*Assignment*. Find the line containing "(s.corrected w).clearEcc w" in the records below. Copy exactly that line and each one after it, ending at the line containing "## Bytes -/", and nothing more.

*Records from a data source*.
┏━━
-- ==== Sys2Proof/Machine/Mem.lean ====
section
/-!
DEFINITION. The module's HBM: reads, writes and atomics with their check-code outcomes (R799 to R804, R810), the error
log (R806, R811) and the life-log ring (R828).
-/

namespace Sys2Proof.Machine

/-! ## The life log and the error log -/

/-- Put a record into the life log, whose ERROR records also go to the BMC (R805, R827). -/
def State.lifeWrite (s : State) (r : Bytes) : State :=
  let s := { s with svc := { s.svc with
      lifeRing := SMap.put s.svc.lifeRing s.svc.lifeHead r
      lifeHead := (s.svc.lifeHead + 1) % 16384
      lifeRecords := s.svc.lifeRecords + 1 } }
  if leAt r 12 4 = 1 then s.bmc 0 (slice r 16 8) else s

/-- Make a life-log record (R828): hall time, power-on hours, the kind, and the kind's data from byte 16. It is written once the control
processor runs (R45). -/
def State.lifeLog (s : State) (kind : Nat) (data : Bytes) : State :=
  let t := if s.sch.tstate = 0 then 0 else s.hallTime
  let r := slice (leBytes 8 t ++ leBytes 4 (s.svc.live.getD 0 0) ++ leBytes 4 kind ++ data) 0 64
  if s.cpRuns then s.lifeWrite r else { s with svc := { s.svc with lifeOwed := s.svc.lifeOwed ++ [r] } }

/-- Write the life-log records that waited for the control processor (R45). -/
def State.lifeOwedWrite (s : State) : State :=
  let rs := s.svc.lifeOwed
  let es := s.svc.bmcOwed
  let s := rs.foldl State.lifeWrite { s with svc := { s.svc with lifeOwed := [], bmcOwed := [] } }
  es.foldl (fun (s : State) e => s.bmc e.1 e.2) s

/-- Count an event of counter `i` of the life log (R827). -/
def State.lifeCount (s : State) (i : Nat) : State :=
  { s with svc := { s.svc with live := s.svc.live.set i (s.svc.live.getD i 0 + 1) } }

/-- The `MEM_ELOG_ENTRY` record of an error (R806, R811). -/
def elogRecord (kind unit detail info : Nat) : Nat :=
  2 ^ 63 + kind % 128 * 2 ^ 56 + unit % 256 * 2 ^ 48 + detail % 256 * 2 ^ 40 + info % 2 ^ 40

/-- Write an error-log entry; it also goes to the life log and to the BMC (R805, R806). -/
def State.elog (s : State) (kind unit detail info : Nat) : State :=
  let e := elogRecord kind unit detail info
  let h := s.hbm
  let s := { s with hbm := { h with
      elog := SMap.put h.elog h.elogNext (s.hallTime, e)
      elogNext := (h.elogNext + 1) % 64
      elogWrapped := h.elogWrapped || (h.elogNext == 63) } }
  s.lifeLog 1 (leBytes 8 e)

/-- Error-log kinds (R806). -/
def elHbmUe : Nat := 1
def elStackFailed : Nat := 2
def elCeThreshold : Nat := 3
def elSramUe : Nat := 4
def elBufferUe : Nat := 5
def elTablePoison : Nat := 6
def elThatchRepair : Nat := 7
def elPageUnallocated : Nat := 8
def elCpHalt : Nat := 9
def elJobFault : Nat := 10
def elFwRejected : Nat := 11
def elKeyPoison : Nat := 12

/-- Raise ECC for an occurrence of a kind in a unit of a memory, under its rate limit (R804). -/
def State.ecc (s : State) (kind memory unit data0 : Nat) : State :=
  let key := kind * 0x1000000 + memory * 0x10000 + unit
  let n := sat 0xFFFFFFFF (SMap.getD s.hbm.since key 0 + 1)
  let limit := if kind = 1 then 10000000 else 1000000
  let due := match SMap.find s.hbm.raisedAt key with
    | none => true
    | some t => decide (t + limit ≤ s.now)
  if due && (kind != 1 || s.comF .MEM_ECC_CFG 0 0 == 1) then
    let s := { s with hbm := { s.hbm with since := SMap.del s.hbm.since key, raisedAt := SMap.put s.hbm.raisedAt key s.now } }
    s.raise .pfs evEcc key data0 n
  else { s with hbm := { s.hbm with since := SMap.put s.hbm.since key n } }

/-! ## Words -/

/-- The frame size and the page size, 2 MiB (R57). -/
def frameBytes : Nat := 0x200000

/-- The physical byte address behind a module HBM address: an instance's range is laid over its frames (R693). -/
def State.phys (s : State) (a : Nat) : Nat :=
  match s.vrt.insts.find? fun e =>
      decide (e.2.hbmBase ≤ a) && decide (a < e.2.hbmBase + frameBytes * e.2.frames.length) with
  | some (_, i) => i.frames.getD ((a - i.hbmBase) / frameBytes) 0 * frameBytes + a % frameBytes
  | none => a % 2 ^ 39

/-- The stack that holds a physical address (R26). -/
def stackOf (a : Nat) : Nat := a / 2 ^ 36 % 8

/-- The numbers of the 32-byte words that `len` bytes at `a` touch. -/
def wordsOf (a len : Nat) : List Nat :=
  if len = 0 then [] else (List.range ((a + len - 1) / 32 - a / 32 + 1)).map (· + a / 32)

/-- Set the condition of a word. -/
def State.setEcc (s : State) (w : Nat) (e : Ecc) : State := { s with hbm := { s.hbm with ecc := SMap.put s.hbm.ecc w e } }

/-- Make a word clean. -/
def State.clearEcc (s : State) (w : Nat) : State := { s with hbm := { s.hbm with ecc := SMap.del s.hbm.ecc w } }

/-- A correction in a word: counted, judged against the hour's threshold, and raised (R800 to R802). -/
def State.corrected (s : State) (w : Nat) : State :=
  let st := stackOf (w * 32)
  let n := SMap.getD s.hbm.ceHour st 0 + 1
  let s := s.count .MEM_CE_COUNT
  let s := { s with hbm := { s.hbm with ceHour := SMap.put s.hbm.ceHour st n } }
  let s := s.ecc 1 0 st (w * 32)
  if n = s.comF .MEM_ECC_CFG 31 16 then
    ((s.setFlag .MEM_ERR 3).ecc 3 0 st (w * 32)).elog elCeThreshold st 0 n
  else s

/-- An uncorrectable error found in a word: the word is poisoned, counted, raised and logged (R800, R801, R827). -/
def State.foundUe (s : State) (w : Nat) : State :=
  let st := stackOf (w * 32)
  (((((s.count .MEM_UE_COUNT).setFlag .MEM_ERR 1).setEcc w .poisoned).ecc 2 0 st (w * 32)).elog elHbmUe st 0 (w * 32)).lifeCount 20

/-- A read of a word: whether it returns poison, and the state after (R801). -/
def State.readWord (s : State) (w : Nat) : Bool × State :=
  match SMap.find s.hbm.ecc w with
  | none => (false, s)
  | some .correctable => (false, s.corrected w)
  | some .uncorrectable => (true, s.foundUe w)
  | some .poisoned => (true, (s.count .MEM_POISON_READ_COUNT).setFlag .MEM_ERR 2)

/-- A write of a word that covers it whole or in part: its condition after (R800). -/
def State.writeWord (s : State) (w : Nat) (full : Bool) : State :=
  match SMap.find s.hbm.ecc w, full with
  | none, _ => s
  | some .correctable, true => s.clearEcc w
  | some .correctable, false => (s.corrected w).clearEcc w
  | some .uncorrectable, true => (s.clearEcc w).count .MEM_POISON_CLEAR_COUNT
  | some .poisoned, true => (s.clearEcc w).count .MEM_POISON_CLEAR_COUNT
  | some .uncorrectable, false => s.foundUe w
  | some .poisoned, false => s

/-- The condition that an armed injection gives the word it selects (R810). -/
def State.armedInject (s : State) (w : Nat) : State :=
  if s.regF .MEM_INJECT_CTRL 31 31 = 1 ∧ s.phys (s.regF .MEM_INJECT_ADDR 38 5 * 32) / 32 = w then
    let k := s.regF .MEM_INJECT_CTRL 1 0
    let s := s.setRegF .MEM_INJECT_CTRL 31 31 0
    if k = 1 then s.setEcc w .correctable else if k = 2 then s.setEcc w .uncorrectable
    else if k = 3 then s.setEcc w .poisoned else s
  else s

/-! ## Bytes -/

/-- The bytes of memory at a physical address. -/
def memBytes (m : SMap Byte) : Nat → Nat → Bytes
  | _, 0 => []
  | a, n + 1 => SMap.getD m a 0 :: memBytes m (a + 1) n

/-- Memory with bytes written at a physical address. -/
def memPut (m : SMap Byte) : Nat → Bytes → SMap Byte
  | _, [] => m
  | a, b :: bs => memPut (SMap.putD 0 m a b) (a + 1) bs

/-- Whether memory is in its canonical form: strictly rising addresses, and no byte equal to what an unlisted one reads. -/
abbrev Memory.wf (m : SMap Byte) : Bool := SMap.wfD 0 m

/-- The (offset, length) pieces into which `len` bytes at `a` fall at boundaries of `n` bytes; `fuel` bounds them. -/
def piecesOf (n : Nat) : Nat → Nat → Nat → Nat → List (Nat × Nat)
  | 0, _, _, _ => []
  | fuel + 1, a, off, len =>
    if len = 0 then [] else
      let k := min len (n - (a + off) % n)
      (off, k) :: piecesOf n fuel a (off + k) (len - k)

/-- The pieces of `len` bytes at `a` at boundaries of `n` bytes. -/
def pieces (n a len : Nat) : List (Nat × Nat) := piecesOf n (len / n + 2) a 0 len

/-! ## Requests of the channel arbiters (R476) -/

/-- The channel of a physical address, numbered 32 · stack + channel: 512-byte granules interleave over the 32 channels of a stack. -/
def channelOf (a : Nat) : Nat := 32 * stackOf a + a / 512 % 32

/-- Accesses that follow are presented on the port of a client. -/
def State.via (s : State) (c : Client) : State := { s with hbm := { s.hbm with client := c } }

/-- Accesses that the host die makes for an operation are the fabric die's, whatever the operation's own data is; then its own follow. -/
def State.viaFab (s : State) (f : State → State) : State := (f (s.via .fab)).via s.hbm.client

/-- The port on which the client's access to a 64-byte unit is presented, with the program entry behind it. Tiles use the CL ports of
the arbiters of their own die, and reach the other die's stacks through the fabric die (log 81). -/
def State.portOfUnit (s : State) (u : Nat) : Nat × Option (Nat × Nat) :=
  match s.hbm.client with
  | .fab => (8, none)
  | .move => (9, none)
  | .tile k order first tiles =>
    if k / 256 = stackOf (u * 64) / 4 then ((first + Config.accessTile k u % tiles) / 8 % 8, some (k, order)) else (8, none)

/-- A request joins a port's. -/
def Arb.ask (b : Arb) (port : Nat) (r : ArbReq) : Arb :=
  { b with ports := SMap.put b.ports port (SMap.getD b.ports port [] ++ [r]) }

/-- Present the 64-byte accesses of `len` bytes at a physical address, which read them or write `data`, to the arbiters of their channels. -/
def State.arbAsk (s : State) (a len : Nat) (data : Option Bytes) : State :=
  { s with hbm := { s.hbm with arbs := (pieces 64 a len).foldl (fun m p =>
      let u := (a + p.1) / 64
      let port := s.portOfUnit u
      let store := if port.2.isSome then data.map fun b => (a + p.1, slice b p.1 p.2) else none
      SMap.put m (channelOf (u * 64))
        ((SMap.getD m (channelOf (u * 64)) default).ask port.1 ⟨port.2, data.isSome, 0, false, store⟩)) s.hbm.arbs } }

/-- Read `len` bytes at a physical address within one frame: the bytes, whether a word of them is poisoned, and the
state after (R801). -/
def State.physRead (s : State) (a len : Nat) : Bytes × Bool × State :=
  let s := s.arbAsk a len none
  let r := (wordsOf a len).foldl (fun (acc : Bool × State) w =>
    let x := acc.2.readWord w
    (acc.1 || x.1, x.2)) (false, s)
  (memBytes s.hbm.mem a len, r.1, r.2)

/-- Store bytes at a physical address within one frame (R800, R810). -/
def State.physStore (s : State) (a : Nat) (data : Bytes) : State :=
  let s := (wordsOf a data.length).foldl (fun s w =>
    (s.writeWord w (decide (a ≤ w * 32) && decide (w * 32 + 32 ≤ a + data.length))).armedInject w) s
  { s with hbm := { s.hbm with mem := memPut s.hbm.mem a data } }

/-- Write bytes at a physical address within one frame. What a program's tile writes through a CL port is stored once its access has entered
the command queue, for it may be withdrawn until then (R478). -/
def State.physWrite (s : State) (a : Nat) (data : Bytes) : State :=
  let s := s.arbAsk a data.length (some data)
  match s.hbm.client with
  | .tile _ _ _ _ => (pieces 64 a data.length).foldl (fun s p =>
      if (s.portOfUnit ((a + p.1) / 64)).2.isSome then s else s.physStore (a + p.1) (slice data p.1 p.2)) s
  | _ => s.physStore a data

/-- Read module HBM (R693, R801). -/
def State.hbmRead (s : State) (a len : Nat) : Bytes × Bool × State :=
  (pieces frameBytes a len).foldl (fun acc p =>
    let r := acc.2.2.physRead (acc.2.2.phys (a + p.1)) p.2
    (acc.1 ++ r.1, acc.2.1 || r.2.1, r.2.2)) ([], false, s)

/-- Write module HBM (R693, R800). -/
def State.hbmWrite (s : State) (a : Nat) (data : Bytes) : State :=
  (pieces frameBytes a data.length).foldl (fun s p => s.physWrite (s.phys (a + p.1)) (slice data p.1 p.2)) s

/-- The new value that an atomic stores, if it stores one (R265). `op` 4 is FADD and 5 CAS. -/
def atomicNew (op width old operand swap : Nat) : Option Nat :=
  let m := 2 ^ (8 * width)
  if op = 4 then some ((old + operand) % m)
  else if old = operand % m then some (swap % m) else none

/-- Words whose correction the read half of an atomic has counted are whole again before its write half merges (R266, R800). -/
def State.reencoded (s : State) (a len : Nat) : State :=
  (wordsOf a len).foldl (fun s w => if SMap.find s.hbm.ecc w = some .correctable then s.clearEcc w else s) s

/-- Perform an atomic at a physical address: the original value, or none when the word is poisoned (R265, R800). -/
def State.physAtomic (s : State) (a op width operand swap : Nat) : Option Nat × State :=
  let r := s.physRead a width
  if r.2.1 then (none, r.2.2) else
    let old := leNat r.1
    match atomicNew op width old operand swap with
    | some v => (some old, (r.2.2.reencoded a width).physWrite a (leBytes width v))
    | none => (some old, r.2.2)

end Sys2Proof.Machine
end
┗━━
*Solved exercise*.
  | some .correctable, false => (s.corrected w).clearEcc w
  | some .uncorrectable, true => (s.clearEcc w).count .MEM_POISON_CLEAR_COUNT
  | some .poisoned, true => (s.clearEcc w).count .MEM_POISON_CLEAR_COUNT
  | some .uncorrectable, false => s.foundUe w
  | some .poisoned, false => s

/-- The condition that an armed injection gives the word it selects (R810). -/
def State.armedInject (s : State) (w : Nat) : State :=
  if s.regF .MEM_INJECT_CTRL 31 31 = 1 ∧ s.phys (s.regF .MEM_INJECT_ADDR 38 5 * 32) / 32 = w then
    let k := s.regF .MEM_INJECT_CTRL 1 0
    let s := s.setRegF .MEM_INJECT_CTRL 31 31 0
    if k = 1 then s.setEcc w .correctable else if k = 2 then s.setEcc w .uncorrectable
    else if k = 3 then s.setEcc w .poisoned else s
  else s

/-! ## Bytes -/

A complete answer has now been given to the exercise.